-- ==== Sys2Proof/Laws/Units.lean ====
section
/-! SUPPORT. What the four units' functions compute: swapseq and bswap32 (40_byteswap.md), the checksum sum
(41_checksum.md), the character table and textdec (42_lut_text.md), big-endian pairs (00_scope.md R11). -/
namespace Sys2Proof.Machine

/-! ## Big-endian pairs -/

theorem be16_lt (b0 b1 : Byte) : be16 b0 b1 < 65536 := by
  have h0 := b0.isLt
  have h1 := b1.isLt
  unfold be16
  omega

/-- A 16-bit value is the big-endian pair of its two bytes. -/
theorem be16_extract (v : Half) : be16 (v.extractLsb' 8 8) (v.extractLsb' 0 8) = v.toNat := by
  have := v.isLt
  simp only [be16, BitVec.extractLsb'_toNat, Nat.shiftRight_eq_div_pow]
  omega

/-! ## BSW -/

@[simp] theorem length_swapseq (bs : List Byte) : (swapseq bs).length = bs.length := by
  fun_induction swapseq bs with
  | case1 b0 b1 b2 b3 rest ih => simp [ih]
  | case2 => rfl

/-- The rule of the swap: byte j of a whole group comes from byte 3 - j (40_byteswap.md R101). -/
theorem getElem?_swapseq (bs : List Byte) (k j : Nat) (hj : j < 4) (h : 4 * k + 3 < bs.length) :
    (swapseq bs)[4 * k + j]? = bs[4 * k + 3 - j]? := by
  fun_induction swapseq bs generalizing k with
  | case1 b0 b1 b2 b3 rest ih =>
    match k with
    | 0 =>
      have hj' : j = 0 ∨ j = 1 ∨ j = 2 ∨ j = 3 := by omega
      rcases hj' with rfl | rfl | rfl | rfl <;> rfl
    | k + 1 =>
      have h' : 4 * k + 3 < rest.length := by
        simp only [List.length_cons] at h
        omega
      have e1 : 4 * (k + 1) + j = 4 * k + j + 1 + 1 + 1 + 1 := by omega
      have e2 : 4 * (k + 1) + 3 - j = 4 * k + 3 - j + 1 + 1 + 1 + 1 := by omega
      rw [e1, e2]
      simpa using ih k h'
  | case2 rest hr =>
    match rest, hr with
    | [], _ => simp at h
    | [_], _ => simp at h
    | [_, _], _ => simp at h
    | [_, _, _], _ => simp at h
    | b0 :: b1 :: b2 :: b3 :: r, hr => exact absurd rfl (hr b0 b1 b2 b3 r)

/-- The swap is its own inverse (40_byteswap.md R105). -/
@[simp] theorem swapseq_swapseq (bs : List Byte) : swapseq (swapseq bs) = bs := by
  fun_induction swapseq bs with
  | case1 b0 b1 b2 b3 rest ih => simp [swapseq, ih]
  | case2 rest hr => rw [swapseq]; exact hr

/-- Whole groups swap on their own (20_memory.md R65). -/
theorem swapseq_append (xs ys : List Byte) (h : xs.length % 4 = 0) :
    swapseq (xs ++ ys) = swapseq xs ++ swapseq ys := by
  fun_induction swapseq xs with
  | case1 b0 b1 b2 b3 rest ih =>
    have h' : rest.length % 4 = 0 := by
      simp only [List.length_cons] at h
      omega
    simp [swapseq, ih h']
  | case2 rest hr =>
    match rest, hr with
    | [], _ => simp
    | [_], _ => simp at h
    | [_, _], _ => simp at h
    | [_, _, _], _ => simp at h
    | b0 :: b1 :: b2 :: b3 :: r, hr => exact absurd rfl (hr b0 b1 b2 b3 r)

/-- Bit k of a swapped word. -/
theorem getLsbD_bswap32 (v : Word) (k : Nat) (hk : k < 32) :
    (bswap32 v).getLsbD k = v.getLsbD (8 * (3 - k / 8) + k % 8) := by
  unfold bswap32
  simp only [BitVec.getLsbD_append, BitVec.getLsbD_extractLsb']
  by_cases h1 : k < 8
  · have e1 : k / 8 = 0 := by omega
    have e2 : k % 8 = k := by omega
    simp [h1, e1, e2]
  · by_cases h2 : k < 16
    · have e1 : k / 8 = 1 := by omega
      have e2 : 16 + (k - 8) = 8 * 2 + k % 8 := by omega
      have e3 : k - 8 < 8 := by omega
      simp [h1, e1, e2, e3]
    · by_cases h3 : k < 24
      · have e1 : k / 8 = 2 := by omega
        have e2 : 8 + (k - 8 - 8) = 8 * 1 + k % 8 := by omega
        have e3 : k - 8 - 8 < 8 := by omega
        have e4 : ¬ k - 8 < 8 := by omega
        simp [h1, e1, e2, e3, e4]
      · have e1 : k / 8 = 3 := by omega
        have e2 : k - 8 - 8 - 8 = k % 8 := by omega
        have e3 : k % 8 < 8 := by omega
        have e4 : ¬ k - 8 < 8 := by omega
        have e5 : ¬ k - 8 - 8 < 8 := by omega
        simp [h1, e1, e2, e3, e4, e5]

/-- SWAPW's function is its own inverse (40_byteswap.md R105). -/
theorem bswap32_bswap32 (v : Word) : bswap32 (bswap32 v) = v := by
  apply BitVec.eq_of_getLsbD_eq
  intro k hk
  rw [getLsbD_bswap32 _ k hk, getLsbD_bswap32 _ _ (by omega)]
  congr 1
  omega

/-! ## CKS -/

/-- The sum of an even piece and what follows it (41_checksum.md R121). -/
theorem sumWords_append (xs ys : List Byte) (h : xs.length % 2 = 0) :
    sumWords (xs ++ ys) = sumWords xs + sumWords ys := by
  fun_induction sumWords xs with
  | case1 b0 b1 rest ih =>
    have h' : rest.length % 2 = 0 := by
      simp only [List.length_cons] at h
      omega
    simp [sumWords, ih h', Nat.add_assoc]
  | case2 rest hr =>
    match rest, hr with
    | [], _ => simp
    | [_], _ => simp at h
    | b0 :: b1 :: r, hr => exact absurd rfl (hr b0 b1 r)

/-- A dangling byte adds nothing (41_checksum.md R122). -/
theorem sumWords_dangling (xs : List Byte) (b : Byte) (h : xs.length % 2 = 0) :
    sumWords (xs ++ [b]) = sumWords xs := by
  rw [sumWords_append xs [b] h]
  simp [sumWords]

theorem sum16_append (xs ys : List Byte) (h : xs.length % 2 = 0) : sum16 (xs ++ ys) = sum16 xs + sum16 ys := by
  simp [sum16, sumWords_append xs ys h, BitVec.ofNat_add]

theorem toNat_sum16 (bs : List Byte) : (sum16 bs).toNat = sumWords bs % 2 ^ 16 := BitVec.toNat_ofNat _ _

/-- What a byte of a checksum word counts: 256 at an even distance, 1 at an odd one. -/
def byteWeight (k : Nat) : Nat := if k % 2 = 0 then 256 else 1

/-- Changing one byte of the summed words changes the sum by its weight (41_checksum.md R130). -/
theorem sumWords_set (bs : List Byte) (k : Nat) (b : Byte) (h : k < 2 * (bs.length / 2)) :
    sumWords (bs.set k b) + byteWeight k * (bs.getD k 0).toNat = sumWords bs + byteWeight k * b.toNat := by
  fun_induction sumWords bs generalizing k with
  | case1 b0 b1 rest ih =>
    match k with
    | 0 => simp [sumWords, byteWeight, be16]; omega
    | 1 => simp [sumWords, byteWeight, be16]; omega
    | k + 2 =>
      have h' : k < 2 * (rest.length / 2) := by
        simp only [List.length_cons] at h
        omega
      have hw : byteWeight (k + 2) = byteWeight k := by simp [byteWeight]
      have := ih k h'
      simp only [List.set_cons_succ, sumWords, List.getD_cons_succ, hw]
      omega
  | case2 rest hr =>
    match rest, hr with
    | [], _ => simp at h
    | [_], _ => simp at h
    | b0 :: b1 :: r, hr => exact absurd rfl (hr b0 b1 r)

/-- A sum whose one byte changed is another sum (41_checksum.md R130). -/
theorem sum16_set_ne (bs : List Byte) (k : Nat) (b : Byte) (h : k < 2 * (bs.length / 2)) (hb : bs.getD k 0 ≠ b) :
    sum16 (bs.set k b) ≠ sum16 bs := by
  intro he
  have h1 := sumWords_set bs k b h
  have h2 : sumWords (bs.set k b) % 2 ^ 16 = sumWords bs % 2 ^ 16 := by
    rw [← toNat_sum16, ← toNat_sum16, he]
  have h3 : (bs.getD k 0).toNat ≠ b.toNat := fun h => hb (BitVec.eq_of_toNat_eq h)
  have h4 := (bs.getD k 0).isLt
  have h5 := b.isLt
  unfold byteWeight at h1
  split at h1 <;> omega

/-- The sum of zero bytes is zero. -/
theorem sumWords_replicate_zero (n : Nat) : sumWords (List.replicate n (0 : Byte)) = 0 := by
  induction n using Nat.strongRecOn with
  | _ n ih =>
    match n with
    | 0 => rfl
    | 1 => rfl
    | n + 2 => simpa [List.replicate_succ, sumWords, be16] using ih n (by omega)

/-! ## LUT -/

/-- The entries of the character table (42_lut_text.md R151), and that none of them is 0x00 or '0' (R152, R156). -/
theorem lut_ne {b c : Byte} (h : lut b = some c) : c ≠ 0x00#8 ∧ c ≠ 0x30#8 := by
  have key : c.toNat ≠ 0 ∧ c.toNat ≠ 0x30 := by
    have hb := b.isLt
    unfold lut at h
    simp only at h
    split at h
    · rw [← Option.some.inj h, BitVec.toNat_add]
      simp only [BitVec.toNat_ofNat]
      omega
    · split at h
      · rw [← Option.some.inj h, BitVec.toNat_sub]
        simp only [BitVec.toNat_ofNat]
        omega
      · split at h
        · rw [← Option.some.inj h, BitVec.toNat_sub]
          simp only [BitVec.toNat_ofNat]
          omega
        · split at h
          · rw [← Option.some.inj h]; decide
          · split at h
            · rw [← Option.some.inj h]; decide
            · split at h
              · rw [← Option.some.inj h]; decide
              · exact absurd h (by simp)
  constructor
  · rintro rfl
    exact key.1 rfl
  · rintro rfl
    exact key.2 rfl

theorem textdec_eq_filterMap (bs : List Byte) : textdec bs = bs.filterMap lut := by
  induction bs with
  | nil => rfl
  | cons b bs ih =>
    rw [textdec, List.filterMap_cons]
    cases lut b <;> simp [ih]

theorem length_textdec_le (bs : List Byte) : (textdec bs).length ≤ bs.length := by
  rw [textdec_eq_filterMap]
  exact List.length_filterMap_le lut bs

theorem textdec_append (xs ys : List Byte) : textdec (xs ++ ys) = textdec xs ++ textdec ys := by
  simp [textdec_eq_filterMap]

/-- What textdec emits is an entry of the table. -/
theorem mem_textdec {bs : List Byte} {c : Byte} (h : c ∈ textdec bs) : ∃ b ∈ bs, lut b = some c := by
  rw [textdec_eq_filterMap] at h
  exact List.mem_filterMap.mp h

end Sys2Proof.Machine
end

+===+

- _Task description_
Each line from the top of the records through the one with "have hj' : j" should be returned exactly. Leave out everything else.

- _Task solution_
-- ==== Sys2Proof/Laws/Units.lean ====
section
/-! SUPPORT. What the four units' functions compute: swapseq and bswap32 (40_byteswap.md), the checksum sum
(41_checksum.md), the character table and textdec (42_lut_text.md), big-endian pairs (00_scope.md R11). -/
namespace Sys2Proof.Machine

/-! ## Big-endian pairs -/

theorem be16_lt (b0 b1 : Byte) : be16 b0 b1 < 65536 := by
  have h0 := b0.isLt
  have h1 := b1.isLt
  unfold be16
  omega

/-- A 16-bit value is the big-endian pair of its two bytes. -/
theorem be16_extract (v : Half) : be16 (v.extractLsb' 8 8) (v.extractLsb' 0 8) = v.toNat := by
  have := v.isLt
  simp only [be16, BitVec.extractLsb'_toNat, Nat.shiftRight_eq_div_pow]
  omega

/-! ## BSW -/

@[simp] theorem length_swapseq (bs : List Byte) : (swapseq bs).length = bs.length := by
  fun_induction swapseq bs with
  | case1 b0 b1 b2 b3 rest ih => simp [ih]
  | case2 => rfl

/-- The rule of the swap: byte j of a whole group comes from byte 3 - j (40_byteswap.md R101). -/
theorem getElem?_swapseq (bs : List Byte) (k j : Nat) (hj : j < 4) (h : 4 * k + 3 < bs.length) :
    (swapseq bs)[4 * k + j]? = bs[4 * k + 3 - j]? := by
  fun_induction swapseq bs generalizing k with
  | case1 b0 b1 b2 b3 rest ih =>
    match k with
    | 0 =>
      have hj' : j = 0 ∨ j = 1 ∨ j = 2 ∨ j = 3 := by omega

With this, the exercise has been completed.